▸ **Assigned task**:
The answer must be a single number: how many lines in the entries hold the string "blen".
*** Record set
-- ==== Sys2Proof/Laws/PerInstr.lean ====
section
/-! SUPPORT. Each instruction's encoding: the head of a well-formed instruction decodes to it, and every instruction that is no
event has an encoding. -/

namespace Sys2Proof

open Sys2Proof.Machine

section

set_option linter.unusedSimpArgs false
set_option Elab.async false

/-- The encoded head of a well-formed instruction fits, and decodes to it. -/
def Laws.Trip.Statement (i : Instr) : Prop :=
  i.wfPlain = true → ∀ h, encodeRaw i = some h → h.Fits ∧ (decodeHead h).map Decoded.instr = some i

theorem orElse_left {α : Type} {a b : Option α} {x : α} (h : a = some x) : (a <|> b) = some x := by rw [h]; rfl

theorem trip_of {h : Raw} {i : Instr} (hr : decodeRaw h = some i) : (decodeHead h).map Decoded.instr = some i := by
  rw [decodeHead, hr]
  rfl

theorem Laws.Trip.nop (g : Guard) (form : Form) (lit : Word) : Statement (.nop g form lit) := by
  intro hw h he; obtain rfl := Option.some.inj he; clear he
  have h0 := g.code_lt
  simp [Instr.wfPlain] at hw
  refine ⟨?_, trip_of ?_⟩
  · simp [Raw.Fits, *]
  · simp [*, decodeRaw, decControl]

theorem Laws.Trip.br (g : Guard) (imm : Imm) : Statement (.br g imm) := by
  intro hw h he; obtain rfl := Option.some.inj he; clear he
  have h0 := g.code_lt; have h1 := imm.field_lt
  simp [Instr.wfPlain] at hw
  refine ⟨?_, trip_of ?_⟩
  · simp [Raw.Fits, *] <;> omega
  · simp [*, decodeRaw, decControl, immS_field imm, immU_field imm, immF_lit imm]

theorem Laws.Trip.bra (g : Guard) (imm : Imm) : Statement (.bra g imm) := by
  intro hw h he; obtain rfl := Option.some.inj he; clear he
  have h0 := g.code_lt; have h1 := imm.field_lt
  simp [Instr.wfPlain] at hw
  refine ⟨?_, trip_of ?_⟩
  · simp [Raw.Fits, *] <;> omega
  · simp [*, decodeRaw, decControl, immS_field imm, immU_field imm, immF_lit imm]

theorem Laws.Trip.jal (g : Guard) (rd : SDst) (imm : Imm) : Statement (.jal g rd imm) := by
  intro hw h he; obtain rfl := Option.some.inj he; clear he
  have h0 := g.code_lt; have h1 := rd.code_lt; have h2 := imm.field_lt
  simp [Instr.wfPlain] at hw
  refine ⟨?_, trip_of ?_⟩
  · simp [Raw.Fits, *] <;> omega
  · simp [*, decodeRaw, decControl, immS_field imm, immU_field imm, immF_lit imm]

theorem Laws.Trip.jalr (g : Guard) (rd : SDst) (a : SSrc) : Statement (.jalr g rd a) := by
  intro hw h he; obtain rfl := Option.some.inj he; clear he
  have h0 := g.code_lt; have h1 := rd.code_lt; have h2 := a.code_lt; have h3 := a.dist_lt
  refine ⟨?_, trip_of ?_⟩
  · simp [Raw.Fits, *]
  · simp [*, decodeRaw, decControl]

theorem Laws.Trip.ret (g : Guard) (a : SSrc) : Statement (.ret g a) := by
  intro hw h he; obtain rfl := Option.some.inj he; clear he
  have h0 := g.code_lt; have h1 := a.code_lt; have h2 := a.dist_lt
  refine ⟨?_, trip_of ?_⟩
  · simp [Raw.Fits, *]
  · simp [*, decodeRaw, decControl]

theorem Laws.Trip.rep (g : Guard) (a : SSrc) (blen : Fin 64) (imm : Imm) : Statement (.rep g a blen imm) := by
  intro hw h he; obtain rfl := Option.some.inj he; clear he
  have h0 := g.code_lt; have h1 := a.code_lt; have h2 := a.dist_lt; have h3 := blen.isLt; have h4 := imm.field_lt
  simp [Instr.wfPlain] at hw
  refine ⟨?_, trip_of ?_⟩
  · simp [Raw.Fits, *] <;> omega
  · simp [*, decodeRaw, decControl, immS_field imm, immU_field imm, immF_lit imm]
******
▸ **Answer section**:
2